(Source data)
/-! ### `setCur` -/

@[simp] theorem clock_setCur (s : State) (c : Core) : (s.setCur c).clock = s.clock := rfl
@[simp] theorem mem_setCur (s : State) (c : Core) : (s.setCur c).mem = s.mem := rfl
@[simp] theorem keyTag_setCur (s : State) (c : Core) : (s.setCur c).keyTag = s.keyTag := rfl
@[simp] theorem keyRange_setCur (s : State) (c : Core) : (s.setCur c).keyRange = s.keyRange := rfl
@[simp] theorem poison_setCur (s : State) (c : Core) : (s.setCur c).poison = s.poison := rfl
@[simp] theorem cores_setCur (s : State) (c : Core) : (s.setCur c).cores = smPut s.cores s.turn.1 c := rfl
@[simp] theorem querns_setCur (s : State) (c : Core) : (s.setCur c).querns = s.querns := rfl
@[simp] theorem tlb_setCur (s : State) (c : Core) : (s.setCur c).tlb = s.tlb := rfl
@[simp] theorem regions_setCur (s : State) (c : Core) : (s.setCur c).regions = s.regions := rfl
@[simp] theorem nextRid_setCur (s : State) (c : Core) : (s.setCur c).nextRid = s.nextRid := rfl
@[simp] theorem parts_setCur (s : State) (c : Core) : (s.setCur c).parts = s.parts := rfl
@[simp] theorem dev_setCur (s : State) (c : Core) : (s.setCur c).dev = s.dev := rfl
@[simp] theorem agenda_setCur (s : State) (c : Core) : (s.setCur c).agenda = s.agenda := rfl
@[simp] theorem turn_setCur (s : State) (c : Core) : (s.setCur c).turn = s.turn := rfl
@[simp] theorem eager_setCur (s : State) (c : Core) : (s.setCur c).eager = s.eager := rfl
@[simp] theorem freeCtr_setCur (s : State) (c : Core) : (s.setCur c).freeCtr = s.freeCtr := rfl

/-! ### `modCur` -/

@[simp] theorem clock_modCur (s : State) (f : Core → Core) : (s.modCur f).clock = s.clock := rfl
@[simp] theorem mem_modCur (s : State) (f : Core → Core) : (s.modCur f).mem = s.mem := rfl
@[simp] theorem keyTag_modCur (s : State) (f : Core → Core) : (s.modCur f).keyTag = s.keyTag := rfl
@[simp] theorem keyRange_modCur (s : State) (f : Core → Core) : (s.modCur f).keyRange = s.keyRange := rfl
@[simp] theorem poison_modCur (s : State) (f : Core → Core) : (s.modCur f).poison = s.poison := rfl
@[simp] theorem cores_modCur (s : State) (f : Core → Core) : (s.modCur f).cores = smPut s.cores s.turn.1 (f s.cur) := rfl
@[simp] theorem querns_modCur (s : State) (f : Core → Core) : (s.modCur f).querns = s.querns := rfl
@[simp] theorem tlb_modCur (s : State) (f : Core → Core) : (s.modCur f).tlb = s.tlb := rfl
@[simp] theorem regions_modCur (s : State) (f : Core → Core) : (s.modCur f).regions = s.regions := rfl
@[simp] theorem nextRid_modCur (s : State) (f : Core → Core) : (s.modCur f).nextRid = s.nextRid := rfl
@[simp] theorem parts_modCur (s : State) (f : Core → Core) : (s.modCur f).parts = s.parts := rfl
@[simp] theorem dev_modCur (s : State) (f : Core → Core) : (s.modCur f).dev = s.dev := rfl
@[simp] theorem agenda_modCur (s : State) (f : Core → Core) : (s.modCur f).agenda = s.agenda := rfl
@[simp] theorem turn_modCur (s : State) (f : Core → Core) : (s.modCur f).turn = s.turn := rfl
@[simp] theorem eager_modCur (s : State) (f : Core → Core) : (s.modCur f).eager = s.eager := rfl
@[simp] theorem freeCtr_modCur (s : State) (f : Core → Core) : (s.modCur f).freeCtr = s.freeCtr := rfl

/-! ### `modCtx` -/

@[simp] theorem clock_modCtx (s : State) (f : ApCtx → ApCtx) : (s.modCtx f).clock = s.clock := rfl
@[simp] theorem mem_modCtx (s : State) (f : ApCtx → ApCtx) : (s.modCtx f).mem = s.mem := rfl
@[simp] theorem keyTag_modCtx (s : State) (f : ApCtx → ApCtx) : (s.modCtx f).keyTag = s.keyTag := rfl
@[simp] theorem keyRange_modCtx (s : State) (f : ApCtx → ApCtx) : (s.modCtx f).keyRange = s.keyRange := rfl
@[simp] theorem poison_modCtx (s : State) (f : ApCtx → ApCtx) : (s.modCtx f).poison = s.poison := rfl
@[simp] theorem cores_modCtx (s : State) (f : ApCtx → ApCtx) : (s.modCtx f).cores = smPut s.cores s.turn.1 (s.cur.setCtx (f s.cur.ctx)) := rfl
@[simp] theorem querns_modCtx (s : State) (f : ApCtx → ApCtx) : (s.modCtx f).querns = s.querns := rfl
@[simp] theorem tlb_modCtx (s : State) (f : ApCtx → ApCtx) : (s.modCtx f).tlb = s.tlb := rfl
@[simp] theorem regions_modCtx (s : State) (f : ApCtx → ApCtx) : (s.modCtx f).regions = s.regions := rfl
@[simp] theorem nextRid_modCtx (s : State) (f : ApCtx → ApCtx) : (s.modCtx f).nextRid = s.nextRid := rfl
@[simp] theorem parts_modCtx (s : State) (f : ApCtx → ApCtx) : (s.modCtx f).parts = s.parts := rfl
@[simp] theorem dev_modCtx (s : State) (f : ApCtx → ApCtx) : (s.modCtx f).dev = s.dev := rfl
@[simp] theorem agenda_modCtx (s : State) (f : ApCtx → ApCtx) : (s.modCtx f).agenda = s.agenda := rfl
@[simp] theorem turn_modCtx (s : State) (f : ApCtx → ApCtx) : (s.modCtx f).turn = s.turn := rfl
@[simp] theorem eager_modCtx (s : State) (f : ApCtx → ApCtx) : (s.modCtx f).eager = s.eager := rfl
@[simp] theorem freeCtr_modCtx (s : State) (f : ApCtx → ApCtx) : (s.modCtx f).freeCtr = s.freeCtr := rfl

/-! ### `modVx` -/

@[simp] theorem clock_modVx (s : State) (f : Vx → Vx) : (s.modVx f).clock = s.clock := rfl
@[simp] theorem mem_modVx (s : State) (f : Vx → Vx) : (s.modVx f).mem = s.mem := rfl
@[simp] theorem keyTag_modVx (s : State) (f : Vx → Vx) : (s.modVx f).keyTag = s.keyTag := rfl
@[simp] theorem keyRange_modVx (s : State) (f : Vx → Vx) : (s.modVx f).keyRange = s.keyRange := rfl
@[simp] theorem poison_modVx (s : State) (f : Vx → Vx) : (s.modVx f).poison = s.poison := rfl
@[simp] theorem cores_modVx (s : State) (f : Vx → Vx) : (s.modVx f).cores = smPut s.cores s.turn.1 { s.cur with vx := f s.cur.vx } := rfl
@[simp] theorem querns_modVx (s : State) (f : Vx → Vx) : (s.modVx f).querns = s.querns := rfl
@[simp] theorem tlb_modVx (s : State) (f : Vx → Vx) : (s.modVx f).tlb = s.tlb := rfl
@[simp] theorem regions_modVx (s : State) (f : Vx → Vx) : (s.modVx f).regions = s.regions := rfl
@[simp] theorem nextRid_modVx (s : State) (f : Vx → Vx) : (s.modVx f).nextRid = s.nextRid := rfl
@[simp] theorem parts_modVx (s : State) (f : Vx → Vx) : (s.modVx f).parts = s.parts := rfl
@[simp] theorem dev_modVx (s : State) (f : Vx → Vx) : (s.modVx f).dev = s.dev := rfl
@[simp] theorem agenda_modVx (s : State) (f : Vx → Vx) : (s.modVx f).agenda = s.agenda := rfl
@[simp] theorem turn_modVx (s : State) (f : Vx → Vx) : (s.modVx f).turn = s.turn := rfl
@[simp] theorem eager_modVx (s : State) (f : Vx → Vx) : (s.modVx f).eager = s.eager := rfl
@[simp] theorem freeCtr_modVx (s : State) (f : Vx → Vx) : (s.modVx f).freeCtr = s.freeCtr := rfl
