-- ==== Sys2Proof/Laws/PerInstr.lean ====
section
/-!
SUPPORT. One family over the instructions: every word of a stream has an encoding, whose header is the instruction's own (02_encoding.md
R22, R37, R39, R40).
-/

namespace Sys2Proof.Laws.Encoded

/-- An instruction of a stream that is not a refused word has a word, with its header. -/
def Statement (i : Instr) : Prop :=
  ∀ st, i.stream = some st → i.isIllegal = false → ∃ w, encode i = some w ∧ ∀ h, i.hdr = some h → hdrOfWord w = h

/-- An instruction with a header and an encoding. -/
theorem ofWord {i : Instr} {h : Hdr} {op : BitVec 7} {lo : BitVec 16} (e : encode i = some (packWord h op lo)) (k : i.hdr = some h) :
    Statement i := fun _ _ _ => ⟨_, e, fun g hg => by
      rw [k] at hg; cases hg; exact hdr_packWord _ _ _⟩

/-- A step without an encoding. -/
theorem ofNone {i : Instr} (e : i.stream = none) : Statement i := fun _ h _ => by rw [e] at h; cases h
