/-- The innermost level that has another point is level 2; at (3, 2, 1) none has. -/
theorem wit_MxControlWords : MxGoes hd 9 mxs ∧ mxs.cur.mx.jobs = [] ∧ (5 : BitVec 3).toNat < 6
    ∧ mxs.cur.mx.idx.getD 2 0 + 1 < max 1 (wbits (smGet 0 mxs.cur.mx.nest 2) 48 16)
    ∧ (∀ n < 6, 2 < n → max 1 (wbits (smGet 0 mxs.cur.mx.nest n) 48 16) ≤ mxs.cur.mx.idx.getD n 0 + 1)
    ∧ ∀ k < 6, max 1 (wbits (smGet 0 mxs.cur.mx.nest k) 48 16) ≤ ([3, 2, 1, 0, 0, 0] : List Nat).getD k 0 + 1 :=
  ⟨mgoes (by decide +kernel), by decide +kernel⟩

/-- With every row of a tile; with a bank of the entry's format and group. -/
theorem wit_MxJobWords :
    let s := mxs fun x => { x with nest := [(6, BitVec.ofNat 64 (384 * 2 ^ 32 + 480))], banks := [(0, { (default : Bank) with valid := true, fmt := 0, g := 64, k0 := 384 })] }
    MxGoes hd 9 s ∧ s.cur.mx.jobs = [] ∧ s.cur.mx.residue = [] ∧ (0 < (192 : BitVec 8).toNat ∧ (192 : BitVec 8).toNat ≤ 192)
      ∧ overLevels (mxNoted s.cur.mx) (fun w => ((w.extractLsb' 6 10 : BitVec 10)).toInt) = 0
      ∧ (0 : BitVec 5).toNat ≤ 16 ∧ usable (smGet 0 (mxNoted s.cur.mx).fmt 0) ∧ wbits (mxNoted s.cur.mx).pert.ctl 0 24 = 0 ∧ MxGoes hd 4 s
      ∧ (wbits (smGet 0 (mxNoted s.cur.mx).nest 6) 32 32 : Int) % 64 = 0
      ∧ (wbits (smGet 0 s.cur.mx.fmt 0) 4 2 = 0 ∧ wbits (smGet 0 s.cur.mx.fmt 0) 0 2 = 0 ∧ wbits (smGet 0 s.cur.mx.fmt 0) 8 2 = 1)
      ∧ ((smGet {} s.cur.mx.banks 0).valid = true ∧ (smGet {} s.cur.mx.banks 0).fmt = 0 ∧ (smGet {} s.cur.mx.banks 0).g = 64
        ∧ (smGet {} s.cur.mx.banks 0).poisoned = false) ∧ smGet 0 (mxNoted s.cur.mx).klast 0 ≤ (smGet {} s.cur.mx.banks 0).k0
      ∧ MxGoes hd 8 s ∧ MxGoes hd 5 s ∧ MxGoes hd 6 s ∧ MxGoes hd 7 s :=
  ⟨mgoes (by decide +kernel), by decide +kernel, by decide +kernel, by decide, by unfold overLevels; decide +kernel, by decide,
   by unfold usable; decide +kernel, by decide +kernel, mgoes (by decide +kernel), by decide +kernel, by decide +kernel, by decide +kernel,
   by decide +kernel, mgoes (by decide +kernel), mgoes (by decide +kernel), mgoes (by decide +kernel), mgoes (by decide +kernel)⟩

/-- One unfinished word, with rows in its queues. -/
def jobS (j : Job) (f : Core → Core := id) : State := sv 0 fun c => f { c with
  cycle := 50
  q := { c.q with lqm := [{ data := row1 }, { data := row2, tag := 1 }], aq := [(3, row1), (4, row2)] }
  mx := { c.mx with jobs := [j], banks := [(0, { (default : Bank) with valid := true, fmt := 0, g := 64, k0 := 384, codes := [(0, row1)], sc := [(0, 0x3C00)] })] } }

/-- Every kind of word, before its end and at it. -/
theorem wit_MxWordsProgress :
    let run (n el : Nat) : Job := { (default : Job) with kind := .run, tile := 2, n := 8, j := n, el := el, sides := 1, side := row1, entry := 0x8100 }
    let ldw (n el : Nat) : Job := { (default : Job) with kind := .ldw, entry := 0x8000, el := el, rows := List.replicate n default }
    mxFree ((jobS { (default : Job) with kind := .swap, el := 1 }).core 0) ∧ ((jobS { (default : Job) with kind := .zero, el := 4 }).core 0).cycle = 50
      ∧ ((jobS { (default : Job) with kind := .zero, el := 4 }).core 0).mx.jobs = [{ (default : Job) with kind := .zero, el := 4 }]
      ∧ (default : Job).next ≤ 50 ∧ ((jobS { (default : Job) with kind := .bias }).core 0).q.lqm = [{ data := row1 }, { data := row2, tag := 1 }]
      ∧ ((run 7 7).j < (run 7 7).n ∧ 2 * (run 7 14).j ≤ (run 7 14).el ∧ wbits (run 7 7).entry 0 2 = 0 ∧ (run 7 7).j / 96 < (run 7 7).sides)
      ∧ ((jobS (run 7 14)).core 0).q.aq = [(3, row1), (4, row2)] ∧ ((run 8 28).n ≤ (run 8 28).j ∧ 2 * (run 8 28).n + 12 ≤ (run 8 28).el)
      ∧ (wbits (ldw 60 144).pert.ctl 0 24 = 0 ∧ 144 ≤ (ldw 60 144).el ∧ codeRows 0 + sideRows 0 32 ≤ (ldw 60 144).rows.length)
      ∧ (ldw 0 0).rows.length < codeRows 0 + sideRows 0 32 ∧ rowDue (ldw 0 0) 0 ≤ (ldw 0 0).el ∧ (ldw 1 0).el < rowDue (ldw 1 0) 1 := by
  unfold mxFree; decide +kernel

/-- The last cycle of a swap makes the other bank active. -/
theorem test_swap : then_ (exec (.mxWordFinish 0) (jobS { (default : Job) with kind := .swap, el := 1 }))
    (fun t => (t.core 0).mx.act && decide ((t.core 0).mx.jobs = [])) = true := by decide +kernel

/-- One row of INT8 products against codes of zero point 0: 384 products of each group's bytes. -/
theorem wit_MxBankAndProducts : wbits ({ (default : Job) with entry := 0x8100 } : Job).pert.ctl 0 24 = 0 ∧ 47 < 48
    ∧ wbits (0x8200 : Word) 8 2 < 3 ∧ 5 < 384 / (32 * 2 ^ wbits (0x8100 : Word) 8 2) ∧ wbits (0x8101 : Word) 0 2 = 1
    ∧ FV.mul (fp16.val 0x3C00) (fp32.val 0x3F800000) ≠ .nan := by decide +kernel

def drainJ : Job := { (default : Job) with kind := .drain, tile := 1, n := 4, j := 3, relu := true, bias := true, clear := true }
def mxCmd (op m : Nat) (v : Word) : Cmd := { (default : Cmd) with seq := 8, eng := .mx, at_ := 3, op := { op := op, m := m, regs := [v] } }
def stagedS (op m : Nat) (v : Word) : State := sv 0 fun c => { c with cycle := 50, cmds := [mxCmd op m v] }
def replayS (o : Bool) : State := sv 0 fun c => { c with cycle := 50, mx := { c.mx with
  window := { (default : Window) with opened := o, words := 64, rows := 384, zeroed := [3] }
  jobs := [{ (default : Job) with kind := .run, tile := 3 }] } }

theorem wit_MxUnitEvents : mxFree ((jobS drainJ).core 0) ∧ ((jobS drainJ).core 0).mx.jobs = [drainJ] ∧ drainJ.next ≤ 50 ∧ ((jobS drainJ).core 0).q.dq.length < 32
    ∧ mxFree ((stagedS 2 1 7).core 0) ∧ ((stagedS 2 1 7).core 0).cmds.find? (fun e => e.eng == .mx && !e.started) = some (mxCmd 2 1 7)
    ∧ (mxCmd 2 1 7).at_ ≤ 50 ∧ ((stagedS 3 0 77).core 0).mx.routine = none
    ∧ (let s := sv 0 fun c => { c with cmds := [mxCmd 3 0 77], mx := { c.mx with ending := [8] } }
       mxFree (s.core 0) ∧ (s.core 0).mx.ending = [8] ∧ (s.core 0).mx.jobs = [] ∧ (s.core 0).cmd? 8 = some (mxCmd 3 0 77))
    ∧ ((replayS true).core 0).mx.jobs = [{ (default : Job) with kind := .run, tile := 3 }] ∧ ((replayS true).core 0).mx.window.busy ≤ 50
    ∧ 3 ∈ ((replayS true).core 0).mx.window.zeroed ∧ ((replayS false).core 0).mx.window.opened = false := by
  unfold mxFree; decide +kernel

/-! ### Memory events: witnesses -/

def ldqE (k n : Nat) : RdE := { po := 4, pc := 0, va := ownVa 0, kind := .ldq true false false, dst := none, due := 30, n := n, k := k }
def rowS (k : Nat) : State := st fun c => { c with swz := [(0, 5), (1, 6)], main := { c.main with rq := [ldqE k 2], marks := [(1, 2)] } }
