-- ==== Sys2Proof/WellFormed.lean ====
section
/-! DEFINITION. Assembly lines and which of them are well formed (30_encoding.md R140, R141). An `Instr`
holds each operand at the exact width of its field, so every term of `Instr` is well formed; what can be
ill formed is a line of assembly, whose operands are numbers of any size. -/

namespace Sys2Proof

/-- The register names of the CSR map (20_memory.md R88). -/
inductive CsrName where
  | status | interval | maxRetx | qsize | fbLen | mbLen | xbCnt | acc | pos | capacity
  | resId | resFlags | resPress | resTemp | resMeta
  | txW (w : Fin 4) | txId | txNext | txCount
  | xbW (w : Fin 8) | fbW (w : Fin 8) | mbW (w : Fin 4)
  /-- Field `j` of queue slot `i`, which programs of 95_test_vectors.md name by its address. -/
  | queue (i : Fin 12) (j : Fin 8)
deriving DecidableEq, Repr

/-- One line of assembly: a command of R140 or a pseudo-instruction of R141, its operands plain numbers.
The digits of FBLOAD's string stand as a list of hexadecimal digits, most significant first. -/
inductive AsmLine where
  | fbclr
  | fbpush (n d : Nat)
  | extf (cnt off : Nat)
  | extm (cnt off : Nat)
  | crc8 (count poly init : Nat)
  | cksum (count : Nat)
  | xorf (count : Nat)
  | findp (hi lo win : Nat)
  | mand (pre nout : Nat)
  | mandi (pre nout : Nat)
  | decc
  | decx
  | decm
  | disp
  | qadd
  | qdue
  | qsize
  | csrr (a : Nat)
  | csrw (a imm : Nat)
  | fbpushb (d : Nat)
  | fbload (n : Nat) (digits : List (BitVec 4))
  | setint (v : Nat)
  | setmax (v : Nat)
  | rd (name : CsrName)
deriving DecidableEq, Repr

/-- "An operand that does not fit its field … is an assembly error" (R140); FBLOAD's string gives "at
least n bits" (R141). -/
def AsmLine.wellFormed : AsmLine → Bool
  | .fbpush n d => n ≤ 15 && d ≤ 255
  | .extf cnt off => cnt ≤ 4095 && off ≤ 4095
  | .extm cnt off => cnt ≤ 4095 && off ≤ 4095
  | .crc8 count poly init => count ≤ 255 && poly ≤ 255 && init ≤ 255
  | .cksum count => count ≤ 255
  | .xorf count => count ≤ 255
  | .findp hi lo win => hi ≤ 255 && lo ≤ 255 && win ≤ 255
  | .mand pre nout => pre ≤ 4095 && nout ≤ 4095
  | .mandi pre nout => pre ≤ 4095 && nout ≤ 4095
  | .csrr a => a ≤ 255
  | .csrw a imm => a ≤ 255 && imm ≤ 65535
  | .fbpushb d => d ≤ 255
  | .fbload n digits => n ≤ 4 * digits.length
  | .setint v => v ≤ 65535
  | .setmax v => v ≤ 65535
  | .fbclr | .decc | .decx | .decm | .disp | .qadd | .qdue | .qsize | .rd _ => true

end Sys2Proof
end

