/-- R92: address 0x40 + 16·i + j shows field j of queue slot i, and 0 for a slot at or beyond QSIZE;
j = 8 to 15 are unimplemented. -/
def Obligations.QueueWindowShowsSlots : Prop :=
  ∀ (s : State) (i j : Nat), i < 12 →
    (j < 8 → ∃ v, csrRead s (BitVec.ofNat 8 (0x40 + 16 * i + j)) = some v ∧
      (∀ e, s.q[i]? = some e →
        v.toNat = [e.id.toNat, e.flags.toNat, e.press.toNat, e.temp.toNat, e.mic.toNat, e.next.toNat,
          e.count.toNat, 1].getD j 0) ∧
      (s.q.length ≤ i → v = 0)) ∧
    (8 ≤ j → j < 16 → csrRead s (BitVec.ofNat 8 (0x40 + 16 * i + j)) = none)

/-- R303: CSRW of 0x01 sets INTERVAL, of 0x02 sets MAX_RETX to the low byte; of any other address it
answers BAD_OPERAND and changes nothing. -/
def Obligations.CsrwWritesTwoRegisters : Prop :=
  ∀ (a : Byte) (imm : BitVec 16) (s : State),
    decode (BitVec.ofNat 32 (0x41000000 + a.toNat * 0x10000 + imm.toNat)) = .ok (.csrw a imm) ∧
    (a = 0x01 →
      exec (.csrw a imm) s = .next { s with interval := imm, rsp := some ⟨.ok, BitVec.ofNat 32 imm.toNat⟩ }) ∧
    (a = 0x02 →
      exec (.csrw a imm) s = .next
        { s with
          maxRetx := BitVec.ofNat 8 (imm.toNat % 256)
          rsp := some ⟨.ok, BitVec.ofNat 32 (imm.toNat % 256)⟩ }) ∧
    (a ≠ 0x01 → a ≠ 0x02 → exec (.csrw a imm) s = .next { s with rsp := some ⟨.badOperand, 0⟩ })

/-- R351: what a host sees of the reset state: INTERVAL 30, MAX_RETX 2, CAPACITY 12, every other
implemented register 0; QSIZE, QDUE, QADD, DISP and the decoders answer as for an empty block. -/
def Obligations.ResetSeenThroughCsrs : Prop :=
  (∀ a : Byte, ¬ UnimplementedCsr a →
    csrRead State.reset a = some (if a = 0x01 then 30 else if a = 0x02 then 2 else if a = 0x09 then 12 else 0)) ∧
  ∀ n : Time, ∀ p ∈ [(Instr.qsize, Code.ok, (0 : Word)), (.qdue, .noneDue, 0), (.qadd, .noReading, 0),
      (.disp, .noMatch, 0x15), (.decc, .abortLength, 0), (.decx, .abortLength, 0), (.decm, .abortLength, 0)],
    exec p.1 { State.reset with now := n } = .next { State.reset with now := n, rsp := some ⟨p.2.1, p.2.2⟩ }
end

- Exercise instructions: All that is wanted is the stretch of lines above from the one containing "s.cur.ctx)) := rfl" through the one containing "(s.modVx f).nextRid = s.nextRid := rfl", duplicated exactly.

- Solution to the problem:
@[simp] theorem cores_modCtx (s : State) (f : ApCtx → ApCtx) : (s.modCtx f).cores = smPut s.cores s.turn.1 (s.cur.setCtx (f s.cur.ctx)) := rfl
@[simp] theorem querns_modCtx (s : State) (f : ApCtx → ApCtx) : (s.modCtx f).querns = s.querns := rfl
@[simp] theorem tlb_modCtx (s : State) (f : ApCtx → ApCtx) : (s.modCtx f).tlb = s.tlb := rfl
@[simp] theorem regions_modCtx (s : State) (f : ApCtx → ApCtx) : (s.modCtx f).regions = s.regions := rfl
@[simp] theorem nextRid_modCtx (s : State) (f : ApCtx → ApCtx) : (s.modCtx f).nextRid = s.nextRid := rfl
@[simp] theorem parts_modCtx (s : State) (f : ApCtx → ApCtx) : (s.modCtx f).parts = s.parts := rfl
@[simp] theorem dev_modCtx (s : State) (f : ApCtx → ApCtx) : (s.modCtx f).dev = s.dev := rfl
@[simp] theorem agenda_modCtx (s : State) (f : ApCtx → ApCtx) : (s.modCtx f).agenda = s.agenda := rfl
@[simp] theorem turn_modCtx (s : State) (f : ApCtx → ApCtx) : (s.modCtx f).turn = s.turn := rfl
@[simp] theorem eager_modCtx (s : State) (f : ApCtx → ApCtx) : (s.modCtx f).eager = s.eager := rfl
@[simp] theorem freeCtr_modCtx (s : State) (f : ApCtx → ApCtx) : (s.modCtx f).freeCtr = s.freeCtr := rfl

/-! ### `modVx` -/

@[simp] theorem clock_modVx (s : State) (f : Vx → Vx) : (s.modVx f).clock = s.clock := rfl
@[simp] theorem mem_modVx (s : State) (f : Vx → Vx) : (s.modVx f).mem = s.mem := rfl
@[simp] theorem keyTag_modVx (s : State) (f : Vx → Vx) : (s.modVx f).keyTag = s.keyTag := rfl
@[simp] theorem keyRange_modVx (s : State) (f : Vx → Vx) : (s.modVx f).keyRange = s.keyRange := rfl
@[simp] theorem poison_modVx (s : State) (f : Vx → Vx) : (s.modVx f).poison = s.poison := rfl
@[simp] theorem cores_modVx (s : State) (f : Vx → Vx) : (s.modVx f).cores = smPut s.cores s.turn.1 { s.cur with vx := f s.cur.vx } := rfl
@[simp] theorem querns_modVx (s : State) (f : Vx → Vx) : (s.modVx f).querns = s.querns := rfl
@[simp] theorem tlb_modVx (s : State) (f : Vx → Vx) : (s.modVx f).tlb = s.tlb := rfl
@[simp] theorem regions_modVx (s : State) (f : Vx → Vx) : (s.modVx f).regions = s.regions := rfl
@[simp] theorem nextRid_modVx (s : State) (f : Vx → Vx) : (s.modVx f).nextRid = s.nextRid := rfl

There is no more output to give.